Hurricane Idalia, which made landfall in Florida today, is testing a big bet by
Berkshire Hathaway
(ticker: BRK.A) earlier this year. The company has ramped up its reinsurance underwriting in the state driven by attractive high premiums. Now it’s time to see whether the losses brought by this hurricane season will offset those gains.
Ajit Jain, Berkshire’s vice chairman of insurance operations, said in May that the company had underwritten as much property-catastrophe reinsurance as its capacity allowed at the April 1 renewable date, with the segment’s written premiums rising by 30% from last year.
As attractive as those revenue are, the risks are huge too. Depending on how damaging the 2023 hurricanes are, the reinsurance giant said it could either make several billion dollars in profit or lose as much as $15 billion in the Sunshine State.
So far, things are looking up for the Warren Buffett company. Hurricane Idalia made landfall Wednesday as a powerful Category 3 storm, but weakened to a Category 1 hurricane as it made its way across Florida toward Georgia.
The average insured losses for Hurricane Idalia were projected to be $9.36 billion, wrote
UBS
analyst Brian Meredith in a Tuesday note, citing preliminary estimates from RMS, a catastrophe risk modeling firm under
Moody’s.
That would be a fraction of the $50-65 billion insured losses Hurricane Ian inflicted when it struck the state last year, according to SwissRe estimates.
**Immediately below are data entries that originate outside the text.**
-- ==== Sys2Proof/Laws/FrameLog.lean ====
section
/-! SUPPORT. Which parts of the state the operations of Machine/LogBase, Read, Log, SourceRise, Close, Power may change. -/

namespace Sys2Proof.Machine

open Sys2Proof

set_option linter.unusedSimpArgs false
set_option linter.unusedVariables false
set_option linter.unusedTactic false
set_option linter.unreachableTactic false

variable {S : List Part} {e0 : Dev}

theorem setLog_only (d : Dev) (l : Log) (hO : Only S e0 d) (h_lg : Part.lg ∈ S) :
    Only S e0 (Dev.setLog d l) := by
  unfold Dev.setLog
  simp (maxDischargeDepth := 60) only [hO, h_lg, only_refl, only_ite, only_foldl, implies_true, only_lg]

theorem writeHeader_only (d : Dev) (hO : Only S e0 d) (h_lg : Part.lg ∈ S) :
    Only S e0 (Dev.writeHeader d) := by
  unfold Dev.writeHeader
  simp (maxDischargeDepth := 60) only [hO, h_lg, only_refl, only_ite, only_foldl, implies_true, only_lg, setLog_only]

theorem keelCopy_only (d : Dev) (hO : Only S e0 d) (h_rhl : Part.regs .hl ∈ S) (h_sl : Part.sl ∈ S) (h_lg : Part.lg ∈ S) :
    Only S e0
    (Dev.keelCopy d) := by
  unfold Dev.keelCopy
  simp (maxDischargeDepth := 60) only [hO, h_rhl, h_sl, h_lg, only_refl, only_ite, only_foldl, implies_true, only_sl, only_lg,
      raiseSys_only, setFld_only, setLog_only, blk_HL_STAT_LOGFAIL]

theorem keelStart_only (d : Dev) (hO : Only S e0 d) (h_lg : Part.lg ∈ S) :
    Only S e0 (Dev.keelStart d) := by
  unfold Dev.keelStart
  simp (maxDischargeDepth := 60) only [hO, h_lg, only_refl, only_ite, only_foldl, implies_true, only_lg, setLog_only]

theorem keelAdd_only (d : Dev) (kind unit seq body : Nat) (hO : Only S e0 d) (h_lg : Part.lg ∈ S) :
    Only S e0 (Dev.keelAdd d kind unit seq body) := by
  unfold Dev.keelAdd
  simp (maxDischargeDepth := 60) only [hO, h_lg, only_refl, only_ite, only_foldl, implies_true, only_lg, keelStart_only,
      setLog_only]

theorem dropSnap_only (d : Dev) (hO : Only S e0 d) (h_rhl : Part.regs .hl ∈ S) (h_lg : Part.lg ∈ S) :
    Only S e0 (Dev.dropSnap d) := by
  unfold Dev.dropSnap
  simp (maxDischargeDepth := 60) only [hO, h_rhl, h_lg, only_refl, only_ite, only_foldl, implies_true, only_lg, count_only,
      setLog_only, blk_HL_CNT_DROPPED]

theorem recToKeel_only (d : Dev) (r : LogRec) (hO : Only S e0 d) (h_rhi : Part.regs .hi ∈ S) (h_rsl : Part.regs .sl ∈ S) (h_rhl : Part.regs .hl ∈ S)
    (h_sl : Part.sl ∈ S) (h_hi : Part.hi ∈ S) (h_lg : Part.lg ∈ S) :
    Only S e0 (Dev.recToKeel d r) := by
  unfold Dev.recToKeel
  (try dsimp only)
  (repeat' split) <;> simp (maxDischargeDepth := 60) only [hO, h_rhi, h_rsl, h_rhl, h_sl, h_hi, h_lg,
      only_refl, only_ite, only_foldl, implies_true, only_sl, only_hi, only_lg, dropSnap_only, finish_only, keelAdd_only, setLog_only]

theorem pushRecord_only (d : Dev) (r : LogRec) (hO : Only S e0 d) (h_rhi : Part.regs .hi ∈ S) (h_rsl : Part.regs .sl ∈ S) (h_rhl : Part.regs .hl ∈ S)
    (h_sl : Part.sl ∈ S) (h_hi : Part.hi ∈ S) (h_lg : Part.lg ∈ S) :
    Only S e0 (Dev.pushRecord d r) := by
  unfold Dev.pushRecord
  simp (maxDischargeDepth := 60) only [hO, h_rhi, h_rsl, h_rhl, h_sl, h_hi, h_lg, only_refl, only_ite, only_foldl,
      implies_true, only_sl, only_hi, only_lg, recToKeel_only, setLog_only]

theorem pushSmall_only (d : Dev) (cls ltype : Nat) (data : List (Nat × Nat × Nat)) (act : LogAct := .nothing) (hO : Only S e0 d) (h_rhi : Part.regs
    .hi ∈ S) (h_rsl : Part.regs .sl ∈ S) (h_rhl : Part.regs .hl ∈ S) (h_sl : Part.sl ∈ S) (h_hi : Part.hi ∈ S) (h_lg : Part.lg ∈ S) :
    Only S e0
    (Dev.pushSmall d cls ltype data act) := by
  unfold Dev.pushSmall
  simp (maxDischargeDepth := 60) only [hO, h_rhi, h_rsl, h_rhl, h_sl, h_hi, h_lg, only_refl, only_ite, only_foldl,
      implies_true, only_sl, only_hi, only_lg, pushRecord_only]

theorem lgFail_only (d : Dev) (hO : Only S e0 d) (h_rhi : Part.regs .hi ∈ S) (h_rsl : Part.regs .sl ∈ S) (h_rhl : Part.regs .hl ∈ S) (h_sl : Part.sl
    ∈ S) (h_hi : Part.hi ∈ S) (h_lg : Part.lg ∈ S) :
    Only S e0 (Dev.lgFail d) := by
  unfold Dev.lgFail
  simp (maxDischargeDepth := 60) only [hO, h_rhi, h_rsl, h_rhl, h_sl, h_hi, h_lg, only_refl, only_ite, only_foldl, implies_true,
      only_sl, only_hi, only_lg, keelAdd_only, recToKeel_only, setFld_only, setLog_only, blk_HL_STAT_LOGFAIL, blk_HL_STAT_STATE]

theorem addBad_only (d : Dev) (u : Nat) (hO : Only S e0 d) (h_rhi : Part.regs .hi ∈ S) (h_rsl : Part.regs .sl ∈ S) (h_rhl : Part.regs .hl ∈ S) (h_sl
    : Part.sl ∈ S) (h_hi : Part.hi ∈ S) (h_lg : Part.lg ∈ S) :
    Only S e0 (Dev.addBad d u) := by
  unfold Dev.addBad
  simp (maxDischargeDepth := 60) only [hO, h_rhi, h_rsl, h_rhl, h_sl, h_hi, h_lg, only_refl, only_ite, only_foldl, implies_true,
      only_sl, only_hi, only_lg, keelAdd_only, lgFail_only, setFld_only, setLog_only, writeHeader_only, blk_HL_STAT_BAD_UNITS]

theorem releaseOne_only (d : Dev) (hO : Only S e0 d) (h_rhl : Part.regs .hl ∈ S) :
    Only S e0 (Dev.releaseOne d) := by
  unfold Dev.releaseOne
  simp (maxDischargeDepth := 60) only [hO, h_rhl, only_refl, only_ite, only_foldl, implies_true, setFld_only,
      blk_HL_PTR_HEAD, blk_HL_SEQ_FIRST_SEQ]

theorem makeRoom_only (d : Dev) (n k : Nat) (hO : Only S e0 d) (h_rhl : Part.regs .hl ∈ S)  :
    Only S e0 (d.makeRoom n k) := by
  induction k generalizing d with
  | zero => unfold Dev.makeRoom; exact hO
  | succ k ih =>
    unfold Dev.makeRoom
    (try dsimp only)
    repeat' split
    all_goals first
      | exact hO
      | (apply ih; simp (maxDischargeDepth := 60) only [only_refl, only_ite, only_foldl, implies_true, count_only, releaseOne_only, blk_HL_CNT_OVERWRITTEN, *])
      | simp (maxDischargeDepth := 60) only [only_refl, only_ite, only_foldl, implies_true, count_only, releaseOne_only, blk_HL_CNT_OVERWRITTEN, *]

theorem badUnits_only (d : Dev) (k : Nat) (hO : Only S e0 d) (h_rhi : Part.regs .hi ∈ S) (h_rsl : Part.regs .sl ∈ S) (h_rhl : Part.regs .hl ∈ S) (h_sl : Part.sl ∈ S) (h_hi : Part.hi ∈ S) (h_lg : Part.lg ∈ S)  :
    Only S e0 (d.badUnits k) := by
  induction k generalizing d with
  | zero => unfold Dev.badUnits; exact hO
  | succ k ih =>
    unfold Dev.badUnits
    (try dsimp only)
    repeat' split
    all_goals first
      | exact hO
      | (apply ih; simp (maxDischargeDepth := 60) only [only_refl, only_ite, only_foldl, implies_true, only_sl, only_hi, only_lg, addBad_only, *])
      | simp (maxDischargeDepth := 60) only [only_refl, only_ite, only_foldl, implies_true, only_sl, only_hi, only_lg, addBad_only, *]

theorem recStart_only (d : Dev) (bad : Nat) (hO : Only S e0 d) (h_rhi : Part.regs .hi ∈ S) (h_rsl : Part.regs .sl ∈ S) (h_rhl : Part.regs .hl ∈ S)
    (h_sl : Part.sl ∈ S) (h_hi : Part.hi ∈ S) (h_lg : Part.lg ∈ S) :
    Only S e0 (Dev.recStart d bad) := by
  unfold Dev.recStart
  (try dsimp only)
  (repeat' split) <;> simp (maxDischargeDepth := 60) only [hO, h_rhi, h_rsl, h_rhl, h_sl, h_hi, h_lg,
      only_refl, only_ite, only_foldl, implies_true, only_sl, only_hi, only_lg, badUnits_only, makeRoom_only, recToKeel_only, setLog_only]

theorem composeStep_only (d : Dev) (hO : Only S e0 d) (h_rhi : Part.regs .hi ∈ S) (h_rsl : Part.regs .sl ∈ S) (h_rhl : Part.regs .hl ∈ S) (h_sl :
    Part.sl ∈ S) (h_hi : Part.hi ∈ S) (h_lg : Part.lg ∈ S) :
    Only S e0 (Dev.composeStep d) := by
  unfold Dev.composeStep
  (try dsimp only)
  (repeat' split) <;> simp (maxDischargeDepth := 60) only [hO, h_rhi, h_rsl, h_rhl, h_sl, h_hi, h_lg,
      only_refl, only_ite, only_foldl, implies_true, only_sl, only_hi, only_lg, pushSmall_only, setLog_only, blk_AX0_STATUS_STEP_COUNT]

theorem stepAccept_only (d : Dev) (r : StepReq) (hO : Only S e0 d) (h_rhi : Part.regs .hi ∈ S) (h_rsl : Part.regs .sl ∈ S) (h_rhl : Part.regs .hl ∈
    S) (h_sl : Part.sl ∈ S) (h_hi : Part.hi ∈ S) (h_lg : Part.lg ∈ S) :
    Only S e0 (Dev.stepAccept d r) := by
  unfold Dev.stepAccept
  simp (maxDischargeDepth := 60) only [hO, h_rhi, h_rsl, h_rhl, h_sl, h_hi, h_lg, only_refl, only_ite, only_foldl,
      implies_true, only_sl, only_hi, only_lg, composeStep_only, setLog_only]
That number, which was made before the hurricane made landfall, could change a lot over the coming days. “Given the very warm sea surface temperatures on Idalia’s path across the eastern Gulf of Mexico—the warmest for 40 years—there remains significant intensification potential,” says Sarah Hartley, senior manager of event response at Moody’s RMS.
Berkshire didn’t immediately respond to Barron’s request for comment.
Berkshire isn’t the only insurer attracted by the juicy premiums in the hurricane-prone state. In May, reinsurance giant
RenaissanceRe Holdings
(RNR) said it expects to underwrite more property catastrophe policies ahead of the hurricane season due to the “reasonably good rates.”
However, demand at the midyear renewal was down, particularly in Florida, said RenaissanceRe CEO Kevin O’Donnell in July’s earnings call. One of the reasons, he says, is that many primary insurers have reduced their exposure in the state or stopped underwriting altogether. Many of these policies went to Citizens, the state-backed property insurer, which typically purchases less reinsurance.
Even if the primary insurers want to stay, many—due to years of big losses and inadequate pricing—simply didn’t have the budgets to purchase additional reinsurance coverage. “The demand was there by buyers,” said O’Donnell, “They just didn’t have the wallet to be able to purchase what they needed.”
All that means primary insurers, which would shoulder catastrophe damages before reinsurance kicks in, are in a more precarious position this year. This could lead to insolvency of smaller firms with weak balance sheets, which often don’t have access to additional capital since they aren’t publicly traded, said Meyer Shields, managing director at investment bank KBW.
Florida’s property insurance market is dominated by private regional carriers. Among publicly traded names,
Progressive
(PGR) and
Allstate
(ALL) are the only top 10 writers of homeowner insurance, with 4% and 3.2% market share, respectively, according to Meredith of UBS. Progressive has a relatively high personal auto market share at 20.8%, while Allstate has a 10.5% share.
Reinsurers, on the other hand, would likely see less damage since the threshold for them to take over the payment responsibility is now much higher.
“Given the mean expected loss in the high-single digits, we would not expect a material event for reinsurers, although insured losses toward the higher end of the RMS range would likely eat into reinsurance layers,” wrote Meredith. The storm should help keep catastrophe reinsurance pricing “firm” at 2024’s renewal dates, he added.
Corrections & Amplifications:
Hurricane Ian inflicted is estimated to have inflicted $50-65 billion of insured losses last year. An earlier version of this article compared this year’s insured losses to the $112 billion in total losses from Hurricane Ian.